Start of Block

@[simp] theorem Block.showFr_start (s : Block) (n : Nat) : (Block.showFr s n).start = s.start :=
  (Block.showFr_frame _ _ (Block.Frame.refl _ _) (Covers.refl _)) .start rfl

theorem Block.showFr_chan (s : Block) (n j : Nat) : (s.showFr n).chan j = s.chan j := by
  unfold Block.chan
  rw [Block.showFr_pwm]

theorem Block.chan_setChan_same (s : Block) (n : Nat) (x : Chan) : (s.setChan n x).chan n = x := tget_tset_same _ _ _ _

theorem Block.faultReturnChange_does (s : Block) (n : Fin 64) (level : Bool) (t : Block) (e : t = s.frChange n.val level) :
    (t.chan n.val).fr = level ∧ (t.chan n.val).frUndet = false := by
  subst e
  unfold Block.frChange
  rw [Block.showFr_chan, Block.chan_setChan_same]
  exact ⟨rfl, rfl⟩

theorem Block.frTrip_does (s : Block) (n : Fin 64) (c : Nat) (h1 : s.frAsserted n.val = true) (h2 : (s.chan n.val).win =
    false) (h3 : s.legHead n.val = some c) (h4 : 1 ≤ s.get GTE_LEG_STAT_STATE c ∧ s.get GTE_LEG_STAT_STATE c ≤ 4) (h5 :
    s.flt.running = true) (t : Block) (e : t = s.frTrip n.val) : t.get GTE_LEG_STAT_STATE c = 5 ∧ t.get GTE_LEG_STAT_CAUSE c
    = 1 ∧ t.get GTE_LEG_STAT_TRIP c = 1 ∧ t.get FLT_SRC_STAT_UNACK Flt.GTE_LEG_TRIP.num = 1 := by
  subst e
  unfold Block.frTrip
  rw [if_pos (by simp [h1, h2])]
  unfold Block.tripChan
  rw [h3]
  have k := Block.tripLeg_does s c .fr 0 (Block.legHead_size h3) h4 _ rfl
  exact ⟨k.1, k.2.1, k.2.2.1, Block.tripLeg_raises s c .fr 0 (Block.legHead_size h3) h4 h5 _ rfl _ rfl⟩

@[simp] theorem Block.tripLeg_start (s : Block) (c : Nat) (cause : TripCause) (line : Nat) : (Block.tripLeg s c cause
    line).start = s.start :=
  (Block.tripLeg_frame _ _ _ _ (Block.Frame.refl _ _) (Covers.refl _)) .start rfl

@[simp] theorem Block.tripLeg_get (s : Block) (c : Nat) (cause : TripCause) (line : Nat) (fld : Fld) (j : Nat) (h :
    Nat.testBit
    0x1543325000000000000000004000008849001000000300001e901500000000000000000000000000000020060400008000000c0e00200c0880000000000000000000000
    (Part.reg fld.reg).num = false) : (Block.tripLeg s c cause line).get fld j = s.get fld j :=
  Block.Frame.get (Block.tripLeg_frame _ _ _ _ (Block.Frame.refl _ _) (Covers.refl _)) h j

@[simp] theorem Block.tripLeg_rd (s : Block) (c : Nat) (cause : TripCause) (line : Nat) (reg : Reg) (j : Nat) (h :
    Nat.testBit
    0x1543325000000000000000004000008849001000000300001e901500000000000000000000000000000020060400008000000c0e00200c0880000000000000000000000
    (Part.reg reg).num = false) : (Block.tripLeg s c cause line).rd reg j = s.rd reg j :=
  Block.Frame.rd (Block.tripLeg_frame _ _ _ _ (Block.Frame.refl _ _) (Covers.refl _)) h j 0

theorem Block.tripLeg_state (s : Block) (x : Nat) (cause : TripCause) (line c a : Nat) (h : s.get GTE_LEG_STAT_STATE c = a ∨ s.get GTE_LEG_STAT_STATE c = 5) :
    (s.tripLeg x cause line).get GTE_LEG_STAT_STATE c = a ∨ (s.tripLeg x cause line).get GTE_LEG_STAT_STATE c = 5 := by
  have hset : (s.setLegState x 5).get GTE_LEG_STAT_STATE c = a ∨ (s.setLegState x 5).get GTE_LEG_STAT_STATE c = 5 := by
    unfold Block.setLegState Block.putLegState
    rw [Block.showGroupOf_get _ _ _ _ (by decide)]
    refine Block.forL_ind (P := fun t => t.get GTE_LEG_STAT_STATE c = a ∨ t.get GTE_LEG_STAT_STATE c = 5) h fun i t ht => ?_
    by_cases e : c = i
    · subst e; exact .inr (Block.get_put_small _ _ _ _ _ (by decide))
    · rw [Block.get_put_ix _ _ _ _ _ _ _ _ e]; exact ht
  unfold Block.tripLeg
  dsimp only
  split
  · split
    · have hj : (s.joinTrip x cause line).get GTE_LEG_STAT_STATE c = s.get GTE_LEG_STAT_STATE c := by
        have hq : ∀ (q : Prop) [Decidable q] (a : Nat), (if q then (s.setCause x (causeCode cause)).tripAction x a else s).get GTE_LEG_STAT_STATE c = s.get GTE_LEG_STAT_STATE c := by
          intro q _ a
          split
          · rw [Block.tripAction_get _ _ _ _ _ (by decide)]
            exact Block.setCause_state _ _ _ _
          · rfl
        unfold Block.joinTrip
        dsimp only
        split
        · exact ((Block.raiseTrip_reads _ _ _ _ _).1).trans (hq _ _)
        · exact hq _ _
      rw [hj]; exact h
    · exact h
  · split
    · exact h
    · have hm : ∀ (v : Block), (v.markFirst x).get GTE_LEG_STAT_STATE c = v.get GTE_LEG_STAT_STATE c := by
        intro v
        unfold Block.markFirst
        split
        · exact (Block.get_put_bits _ _ _ _ _ _ _ _ (by decide)).trans rfl
        · split
          · exact Block.get_put_bits _ _ _ _ _ _ _ _ (by decide)
          · rfl
      have key : ∀ v : Block, ∀ a b ts k l, (((((((v.setCause x k).setLeg x l).put64 GTE_TRIP_TS_LO GTE_TRIP_TS_HI ts x).event GTE_LEG_STAT_TRIP x).event GTE_STATUS_TRIP).markFirst x).offSequence x |>.tripAction a b).get GTE_LEG_STAT_STATE c = v.get GTE_LEG_STAT_STATE c := by
        intro v a b ts k l
        rw [Block.tripAction_get _ _ _ _ _ (by decide), Block.offSequence_get _ _ _ _ (by decide), hm _, Block.get_event_reg _ _ _ _ _ _ (by decide), Block.get_event_bits _ _ _ _ _ _ (by decide)]
        unfold Block.put64
        rw [Block.get_put_reg _ _ _ _ _ _ _ _ (by decide), Block.get_put_reg _ _ _ _ _ _ _ _ (by decide)]
        exact Block.setCause_state _ _ _ _
      have k5 := key (s.setLegState x 5)
      rw [(Block.raiseTrip_reads _ _ _ _ _).1, k5]
      exact hset

theorem Block.tripLine_does_masked (s : Block) (tk : Fin 32) (h1 : s.get GTE_TRIP_CFG_EN tk.val = 0) (t : Block) (e : t =
    s.tripLine tk.val) : t.get GTE_TRIP_ACT = s.get GTE_TRIP_ACT ||| 2 ^ tk.val ∧ t.get GTE_STATUS_TRIP = s.get
    GTE_STATUS_TRIP := by
  subst e
  have hb : s.get GTE_TRIP_ACT ||| 2 ^ tk.val < 2 ^ GTE_TRIP_ACT.w := Nat.or_lt_two_pow (Block.get_le s GTE_TRIP_ACT 0 0 (by decide)) (Nat.pow_lt_pow_right (by decide) tk.isLt)
  unfold Block.tripLine
  generalize s.get GTE_TRIP_ACT ||| 2 ^ tk.val = x at hb ⊢
  dsimp only
  rw [if_pos (by simp (disch := decide) [Block.flag, h1])]
  exact ⟨(Block.get_put_same _ _ _ _ _ (by decide)).trans (Nat.mod_eq_of_lt hb), Block.get_put_reg _ _ _ _ _ _ _ _ (by decide)⟩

End of Block

## [Your goal]
Restate verbatim the first line above and all lines after it through the line containing "(t.chan n.val).fr = level"; omit the rest.

## [Solution for this task]
@[simp] theorem Block.showFr_start (s : Block) (n : Nat) : (Block.showFr s n).start = s.start :=
  (Block.showFr_frame _ _ (Block.Frame.refl _ _) (Covers.refl _)) .start rfl

theorem Block.showFr_chan (s : Block) (n j : Nat) : (s.showFr n).chan j = s.chan j := by
  unfold Block.chan
  rw [Block.showFr_pwm]

theorem Block.chan_setChan_same (s : Block) (n : Nat) (x : Chan) : (s.setChan n x).chan n = x := tget_tset_same _ _ _ _

theorem Block.faultReturnChange_does (s : Block) (n : Fin 64) (level : Bool) (t : Block) (e : t = s.frChange n.val level) :
    (t.chan n.val).fr = level ∧ (t.chan n.val).frUndet = false := by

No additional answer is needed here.